We will call collect_tiles on the training slides to prepare a dataset for training.

[ ]:
slide_ids_train = ['2551571', '2551531', '2551028', '2551389']

# call collect_tiles as subprocess
def call_collect_tiles(slide):
    subprocess.run(f"collect_tiles -a configs/app_config.yaml -s {slide} -m configs/collect_tiles.yaml", shell=True)

pool_process(call_collect_tiles, slide_ids_train)

Let’s check the output. The collected parquet files can be loaded as a pyarrow ParquetDataset, and be converted to Pandas Dataframe.
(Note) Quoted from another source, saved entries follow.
@[simp] theorem State.settleEntry_rest (s : State) (x : Received) :
    (s.settleEntry x).pins = s.pins ∧ (s.settleEntry x).mdu = s.mdu ∧ (s.settleEntry x).mfe = s.mfe ∧
    (s.settleEntry x).pbi = s.pbi ∧ (s.settleEntry x).clock = s.clock ∧ (s.settleEntry x).thu = s.thu ∧
    (s.settleEntry x).she = s.she ∧ (s.settleEntry x).imon = s.imon ∧ (s.settleEntry x).emt = s.emt ∧
    (s.settleEntry x).slu = s.slu ∧ (s.settleEntry x).flu = s.flu ∧ (s.settleEntry x).store = s.store ∧
    (s.settleEntry x).freeIndex = s.freeIndex ∧ (s.settleEntry x).pending = s.pending := by
  unfold State.settleEntry
  simp

@[simp] theorem State.ageView_rest (s : State) :
    s.ageView.pins = s.pins ∧ s.ageView.mdu = s.mdu ∧ s.ageView.mfe = s.mfe ∧ s.ageView.pbi = s.pbi ∧
    s.ageView.clock = s.clock ∧ s.ageView.thu = s.thu ∧ s.ageView.she = s.she ∧ s.ageView.imon = s.imon ∧
    s.ageView.emt = s.emt ∧ s.ageView.slu = s.slu ∧ s.ageView.flu = s.flu ∧ s.ageView.store = s.store ∧
    s.ageView.freeIndex = s.freeIndex ∧ s.ageView.pending = s.pending := by
  unfold State.ageView
  simp

@[simp] theorem State.heard_rest (s : State) (k : Kind) :
    (s.heard k).pins = s.pins ∧ (s.heard k).mfe = s.mfe ∧ (s.heard k).pbi = s.pbi ∧
    (s.heard k).pvt = s.pvt ∧ (s.heard k).clock = s.clock ∧ (s.heard k).thu = s.thu ∧
    (s.heard k).she = s.she ∧ (s.heard k).imon = s.imon ∧ (s.heard k).emt = s.emt ∧
    (s.heard k).slu = s.slu ∧ (s.heard k).flu = s.flu ∧ (s.heard k).store = s.store ∧
    (s.heard k).freeIndex = s.freeIndex ∧ (s.heard k).pending = s.pending := by
  unfold State.heard
  repeat' split
  all_goals simp

@[simp] theorem State.sessionContract_rest (s : State) (p : Bool) (id : Nat) :
    (s.sessionContract p id).pins = s.pins ∧ (s.sessionContract p id).mdu = s.mdu ∧
    (s.sessionContract p id).pvt = s.pvt ∧ (s.sessionContract p id).clock = s.clock ∧
    (s.sessionContract p id).freeIndex = s.freeIndex ∧ (s.sessionContract p id).pending = s.pending := by
  unfold State.sessionContract
  repeat' split
  all_goals simp

@[simp] theorem State.sessionStops_rest (s : State) (e : EndReason) :
    (s.sessionStops e).pins = s.pins ∧ (s.sessionStops e).mdu = s.mdu ∧ (s.sessionStops e).pvt = s.pvt ∧
    (s.sessionStops e).clock = s.clock ∧ (s.sessionStops e).freeIndex = s.freeIndex ∧
    (s.sessionStops e).pending = s.pending := by
  unfold State.sessionStops
  repeat' split
  all_goals simp

@[simp] theorem State.offerTime_rest (s : State) (d n : Nat) :
    (s.offerTime d n).pins = s.pins ∧ (s.offerTime d n).mdu = s.mdu ∧ (s.offerTime d n).mfe = s.mfe ∧
    (s.offerTime d n).pbi = s.pbi ∧ (s.offerTime d n).pvt = s.pvt ∧ (s.offerTime d n).thu = s.thu ∧
    (s.offerTime d n).she = s.she ∧ (s.offerTime d n).imon = s.imon ∧ (s.offerTime d n).slu = s.slu ∧
    (s.offerTime d n).flu = s.flu ∧ (s.offerTime d n).store = s.store ∧
    (s.offerTime d n).freeIndex = s.freeIndex ∧ (s.offerTime d n).pending = s.pending := by
  unfold State.offerTime
  repeat' split
  all_goals simp

@[simp] theorem State.acceptContract_rest (s : State) (n : Nat) (p : List Byte) :
    (s.acceptContract n p).pins = s.pins ∧ (s.acceptContract n p).mdu = s.mdu ∧
    (s.acceptContract n p).freeIndex = s.freeIndex ∧ (s.acceptContract n p).pending = s.pending := by
  unfold State.acceptContract
  simp
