/-- A window that runs out; a peer intent timer that runs out, and one restarted at this instant. -/
theorem witness_WindowEnds :
    { run with imon.seq := .window 1 }.imon.seq = .window 1 ∧ run.imon.timerFresh = false ∧
    { run with imon.peerIntent := some 299999 }.imon.peerIntent = some 299999 ∧
    after .peerIntentTimerExpiry { run with imon.peerIntent := some 299999 } (fun t => t.imon.peerIntent) =
      some none ∧
    after .peerIntentTimerExpiry { run with imon.peerIntent := some 300000 } (fun t => t.imon.peerIntent) =
      some (some 300000) := by decide +kernel

/-- A quiet time of 80 µs, one of 79, and one of 0. -/
theorem witness_BusSensing :
    run.mdu.mode.runs = true ∧ run.pbi.attempt = none ∧ 80 ≤ run.pbi.quiet ∧
    { run with pbi.quiet := 79 }.pbi.quiet < 80 ∧ 0 < { run with pbi.quiet := 79 }.pbi.quiet ∧
    { run with pbi.quiet := 0 }.pbi.quiet = 0 := by decide +kernel

/-- The four slots in their order; a beacon lasts 500 µs. -/
theorem witness_AttemptStarts :
    run.mdu.mode.runs = true ∧ 80 ≤ run.pbi.quiet ∧ run.pbi.holdoff = none ∧ run.pbi.attempt = none ∧
    { run with pbi.intent := some ⟨[1], 0⟩ }.pbi.choice = some .intent ∧
    { run with pbi.result := some ⟨[1, 0, 0, 0, 0, 0], 0⟩ }.pbi.choice = some .result ∧
    { run with pbi.beacon := some 0 }.pbi.choice = some .beacon ∧
    { run with pbi.logReply := some ⟨[1, 0, 0, 0, 0, 0, 0, 0, 0], 0⟩ }.pbi.choice = some .logReply ∧
    after .attemptStart { run with pbi.beacon := some 0 } (fun t => t.pbi.attempt.map Attempt.left) =
      some (some 500) := by decide +kernel

/-- An attempt of a slot. -/
def attempt (k : SlotKind) : Attempt := { slot := k, telegram := [], claim := 40, left := 100 }

/-- 2.6.2: station 3's collision of an intent; the eighth failure of a result and of an intent. 2.6.4: a request held
during the attempt; a withdrawn intent, and a held one. -/
theorem witness_CollisionBacksOff :
    run.pbi.heldResult = none ∧ run.pbi.heldBeacon = false ∧ run.pbi.heldIntent = none ∧ run.imon.seq ≠ .pending ∧
    after .collision { run with pbi.attempt := some (attempt .beacon), pbi.beacon := some 3, pbi.heldBeacon := true }
      (fun t => (t.pbi.beacon, t.pbi.heldBeacon)) = some (some 0, false) ∧
    after .collision
      { run with pbi.attempt := some (attempt .intent), pbi.intent := some ⟨[1], 6⟩, imon.seq := .pending }
      (fun t => (t.pbi.intent, t.imon.seq)) = some (some ⟨[1], 7⟩, .pending) ∧
    after .collision
      { run with pbi.attempt := some (attempt .intent), pbi.intent := some ⟨[1], 0⟩, pbi.withdrawn := true }
      (fun t => (t.pbi.intent, t.pbi.withdrawn)) = some (none, false) ∧
    after .collision
      { run with pbi.attempt := some (attempt .intent), pbi.intent := some ⟨[1], 7⟩, pbi.heldIntent := some [2] }
      (fun t => (t.pbi.intent, t.imon.seq)) = some (some ⟨[2], 0⟩, .waiting 5) ∧
    after .collision { run with pbi.attempt := some (attempt .result), pbi.result := some ⟨[], 7⟩ }
      (fun t => (t.pbi.result, t.pbi.holdoff)) = some (none, some 960) ∧
    after .collision { run with pbi.attempt := some (attempt .beacon), pbi.beacon := some 6 }
      (fun t => t.pbi.beacon) = some (some 7) ∧
    after .collision { run with pbi.attempt := some (attempt .logReply), pbi.logReply := some ⟨[], 0⟩ }
      (fun t => t.pbi.logReply) = some (some ⟨[], 1⟩) ∧
    after .collision
      { run with pbi.attempt := some (attempt .intent), pbi.intent := some ⟨[1], 7⟩, imon.seq := .pending }
      (fun t => (t.pbi.intent, t.pbi.holdoff, t.imon.seq, t.pbi.random)) =
      some (none, some 960, .holdoff 1000000, 20640) := by decide +kernel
You’ll notice the table is indexed by patient_id, slide id and address. The data_path points to the tile image file. The rest of the metadata stored in this table are similar to the output of generate_tiles CLI.

[37]:
from pyarrow.parquet import ParquetDataset

ds = ParquetDataset('PRO_12-123/tiles/ov_tileset').read().to_pandas()
ds
[37]:
coordinates otsu_score purple_score regional_label tile_image_offset tile_image_length tile_image_size_xy tile_image_mode data_path
patient_id id_slide_container address
4 2551028 x128_y72_z20 (128, 72) 1.0 1.0 arteries 4.446781e+08 49152.0 128.0 RGB /gpfs/mskmindhdp_emc/user/shared_data_folder/p...
x128_y73_z20 (128, 73) 1.0 1.0 arteries 4.447273e+08 49152.0 128.0 RGB /gpfs/mskmindhdp_emc/user/shared_data_folder/p...
x128_y74_z20 (128, 74) 1.0 1.0 arteries 4.447764e+08 49152.0 128.0 RGB /gpfs/mskmindhdp_emc/user/shared_data_folder/p...
x128_y75_z20 (128, 75) 1.0 1.0 arteries 4.448256e+08 49152.0 128.0 RGB /gpfs/mskmindhdp_emc/user/shared_data_folder/p...
x128_y76_z20 (128, 76) 1.0 1.0 arteries 4.448748e+08 49152.0 128.0 RGB /gpfs/mskmindhdp_emc/user/shared_data_folder/p...
... ... ... ... ... ... ... ... ... ... ... ...
1 2551571 x453_y148_z20 (453, 148) 1.0 1.0 lympho_rich_tumor 3.706257e+09 49152.0 128.0 RGB /gpfs/mskmindhdp_emc/user/shared_data_folder/p...
x454_y146_z20 (454, 146) 1.0 1.0 lympho_rich_tumor 3.713237e+09 49152.0 128.0 RGB /gpfs/mskmindhdp_emc/user/shared_data_folder/p...
x454_y147_z20 (454, 147) 1.0 1.0 lympho_rich_tumor 3.713286e+09 49152.0 128.0 RGB /gpfs/mskmindhdp_emc/user/shared_data_folder/p...
x454_y148_z20 (454, 148) 1.0 1.0 lympho_rich_tumor 3.713335e+09 49152.0 128.0 RGB /gpfs/mskmindhdp_emc/user/shared_data_folder/p...
x455_y143_z20 (455, 143) 1.0 1.0 lympho_rich_stroma 3.719725e+09 49152.0 128.0 RGB /gpfs/mskmindhdp_emc/user/shared_data_folder/p...

14696 rows × 9 columns

Congratulations! Now you have the tiles images and labels ready to train your model.